Dataproc: functools.partial no attribute '__module__' error for pyspark UDF

Question

I am using GCP/Dataproc for some spark/graphframe calculations.

In my private spark/hadoop standalone cluster, I have no issue using functools.partial when defining pysparkUDF.

But, now with GCP/Dataproc, I have an issue as below.
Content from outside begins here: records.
/-- The account's flight session: its lowest-numbered open FLIGHT session (R454), and its seed (R195). -/
def flightSession (s : State) (acct : Nat) : Option Nat :=
  (s.sess.find? fun p => p.2.account == acct && p.2.flight && p.2.state != 0).map (·.1)
def flightSeed (s : State) (acct : Nat) : W64 := (((flightSession s acct).bind s.sess.get?).map (·.seed)).getD 0

/-- Take a command slot at the fetch of an entry (R264), with what is fixed at that moment: the epoch (R395), the seed (R195),
the generations a SEARCH or GATHER may pin (R148, R178). `kind` is the opcode, plus
256 for a Subsystem Local Memory command and 512 for one of Computational Programs. Recorded aborts that an emptied queue
held for no entry are forgotten. -/
def takeSlot (s : State) (k : CmdKey) (kind nsid : Nat) : State :=
  let f : InFlight := { key := k, opc := BitVec.ofNat 8 kind, kind := kind, admin := k.sqid == 0, cls := queueClass s k
                        qcls := queueClass s k, nsid := nsid, epoch := s.dict.epoch, ts := s.health.timestamp
                        seed := flightSeed s (acctOf k.fn), gens := if kind = opSearch then indexGens s else []
                        tabGens := if kind = opGather then tableGens s else [], vals := s.dict.vals }
  onCtrl (advanceHead { s with inflight := s.inflight ++ [f] } k.fn k.sqid) k.fn fun c =>
    if queueEmpty c k.sqid then { c with abortRecs := c.abortRecs.filter fun r => r.1 != k.sqid || r == (k.sqid, k.cid) } else c

/-- An entry is fetched. A command that COMMAND_FETCH took already keeps its slot. -/
def begin_ (s : State) (e : Sqe) (kind : Nat) : State :=
  let s := charge s (acctOf e.fn) none fHost e.inp.length
  match flightOf s e.key with
  | some _ => { s with inflight := s.inflight.map fun f => if f.key == e.key then { f with kind := kind } else f }
  | none => takeSlot s e.key kind e.nsid

/-- LAST_USE of a session, at the fetch of a command of it (R228). -/
def useSession (s : State) (i : Nat) : State := onSess s i fun x => { x with lastUse := s.health.timestamp }

/-- Change the record of a command in flight. -/
def onFlight (s : State) (k : CmdKey) (f : InFlight → InFlight) : State :=
  { s with inflight := s.inflight.map fun x => if x.key == k then f x else x }

/-- A condition of a command's row of Table 10-7 does not hold (R253). -/
def markOutside (s : State) (k : CmdKey) : State := onFlight s k fun x => { x with outside := true }
def wasOutside (s : State) (k : CmdKey) : Bool := ((flightOf s k).map (·.outside)).getD false

/-- A command takes the class of a session it names (R235); its INFLIGHT does not count it. -/
def takeClass (s : State) (k : CmdKey) (i : Nat) : State :=
  onFlight (useSession s i) k fun x => { x with cls := classOf s k (some i) }

/-- Count a command in flight in a session's INFLIGHT (R230). -/
def joinSession (s : State) (k : CmdKey) (i : Nat) : State :=
  match flightOf s k with
  | none => s
  | some f =>
    if f.session = some i then s
    else onSess (onFlight (useSession s i) k fun x => { x with session := some i }) i fun x => { x with inflight := x.inflight + 1 }

/-- The view of a session that a command takes at its fetch (R120). -/
def takeView (s : State) (k : CmdKey) (i : Nat) : State :=
  onFlight s k fun x => { x with view := x.view.or ((s.sess.get? i).map (·.layerTbl)) }

/-- Name the session of a command in flight: its class, its view, its INFLIGHT. -/
def nameSession (s : State) (k : CmdKey) (i : Nat) : State := joinSession (takeClass (takeView s k i) k i) k i

/-- Is the entry's fetch to end as a recorded abort (R281)? -/
def recordedAbort (s : State) (k : CmdKey) : Bool := s.ctrls[k.fn].abortRecs.contains (k.sqid, k.cid)

/-- Forget a recorded abort. -/
def clearAbort (s : State) (k : CmdKey) : State :=
  onCtrl s k.fn fun c => { c with abortRecs := c.abortRecs.filter (· != (k.sqid, k.cid)) }

/-- Admin commands that NVMe allows during a sanitize (R385; PRESUMED, log 14): queue creation and deletion, Get Log
Page, Identify, Abort, Set and Get Features, Asynchronous Event Request. -/
def sanitizeAllows : List Nat := [0x00, 0x01, 0x02, 0x04, 0x05, 0x06, 0x08, 0x09, 0x0A, 0x0C]

/-- The frame of every NVMe row: an entry of a queue that is served is fetched and runs its body; a recorded abort
ends it; an entry of a queue that is not served, or that finds no command slot free, stays where it is. `admin` says which queue the row belongs on; a
command of the wrong queue kind is an invalid opcode there (R259, R291 step 1); the reserved PSDT is an invalid field. -/
def nvme (s : State) (e : Sqe) (opc : Nat) (admin : Bool) (body : State → State) : State :=
  if !(serving s e.fn && queueThere s e.key && ((flightOf s e.key).isSome || slotFree s e.fn (queueClass s e.key))) then s
  else
    let s := begin_ s e opc
    if recordedAbort s e.key then complete (clearAbort s e.key) e.key Code.abortRequested 0 0
    else if admin != (e.sqid == 0) then fail s e.key Code.invalidOpcode e.nsid
    else if e.psdt = 3 then fail s e.key Code.invalidField e.nsid
    else if s.sanitizing && !(admin && sanitizeAllows.contains opc) then fail s e.key Code.sanitizeInProgress
    else body s

/-- End an NVMe body: the state and how it ended. -/
def ended (k : CmdKey) (r : State × Code × Nat × Nat) : State :=
  let (s, c, dw0, dw1) := r
  if c = Code.ok then complete s k c dw0 dw1 else complete (logErr s k c 0 0) k c dw0 dw1

/-! ### Keys and accounts -/

/-- Is the account's tenant key available (R377, R378)? A key that is LOCKED, being locked, or dropped in a TDI's ERROR
ends a command that needs it (0xC8). -/
def keyOpen (s : State) (acct : Nat) : Bool :=
  let a := s.accounts[acctIx acct]
  a.opened && !a.locking && a.tdi != .error

/-- The tag of an account's accesses (R210, R211); the system account is firmware. -/
def tagOf (s : State) (acct : Nat) : Nat := if acct = 0 then 1 else s.accounts[acctIx acct].tag.toNat

/-! ### Memory: where each tier lies in `mem` and `chk` (DESIGN CHOICE, log 15) -/

def poolBytes : Nat := 448 * 2 ^ 30
def scratchBytes : Nat := 24 * 2 ^ 20
def storeBytes : Nat := 64 * 2 ^ 20
def opMemBytes : Nat := 256 * 2 ^ 10
def tileBytes : Nat := 65536
def scratchBase (c : Nat) : Nat := 2 ^ 40 + c * 2 ^ 25
def storeBase (d : Nat) : Nat := 2 ^ 41 + d * 2 ^ 26
def opMemBase (c e : Nat) : Nat := 2 ^ 42 + (4 * c + e) * 2 ^ 18
/-- LOCAL of a slot of a cluster's context store (528 slots with the spares), and a slot of kernel memory: one copy stands for
the same words in every cluster. -/
def ctxStore : Nat := 2 ^ 42 + 2 ^ 30
def ctxStoreBytes : Nat := 528 * 1024
def localAt (ch slot : Nat) : Nat := ctxStore + ch * ctxStoreBytes + slot * 1024
def kernelStore : Nat := 2 ^ 42 + 2 ^ 31
def kernelAt (k : Nat) : Nat := kernelStore + k * 16384

/-- Where firmware's copies of stored data lie in the pool, beyond the addresses that programs have (DESIGN CHOICE, log 15: the
spec does not place them): a session's index and summary pages (R113), an index's codes and codebook (R139), a table's rows
(R173). -/
def sessCopies (i : Nat) : Nat := 2 ^ 48 + i * 2 ^ 46
def indexCopies (i : Nat) : Nat := 2 ^ 64 + i * 2 ^ 46
def tableCopies (i : Nat) : Nat := 2 ^ 200 + i * 2 ^ 120

/-- Is the address in the pool? -/
def isPool (a : Nat) : Bool := decide (a < 2 ^ 40) || decide (2 ^ 43 ≤ a)

/-- Tier code of event 0x0002: 0 scratch, 1 tile store, 2 pool, 3 other SRAM. -/
def tierOf (a : Nat) : Nat := if isPool a then 2 else if a < 2 ^ 41 then 0 else if a < 2 ^ 42 then 1 else 3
Here are some basic settings to check whether partial works well or not.

import pyspark.sql.functions as F
import pyspark.sql.types as T
from functools import partial

def power(base, exponent):
    return base ** exponent

In the main function, functools.partial works well in ordinary cases as we expect:

# see whether partial works as it is
square = partial(power, exponent=2)
print "*** Partial test = ", square(2)

But, if I put this partial(power, exponent=2) function to PySparkUDF as below,

testSquareUDF = F.udf(partial(power, exponent=2),T.FloatType())    
testdf = inputdf.withColumn('pxsquare',testSquareUDF('px'))

I have this error message:

Traceback (most recent call last):
  File "/tmp/bf297080f57a457dba4d3b347ed53ef0/gcloudtest-partial-error.py", line 120, in 
    testSquareUDF = F.udf(square,T.FloatType())
  File "/usr/lib/spark/python/lib/pyspark.zip/pyspark/sql/functions.py", line 1971, in udf
  File "/usr/lib/spark/python/lib/pyspark.zip/pyspark/sql/functions.py", line 1955, in _udf
  File "/opt/conda/lib/python2.7/functools.py", line 33, in update_wrapper
    setattr(wrapper, attr, getattr(wrapped, attr))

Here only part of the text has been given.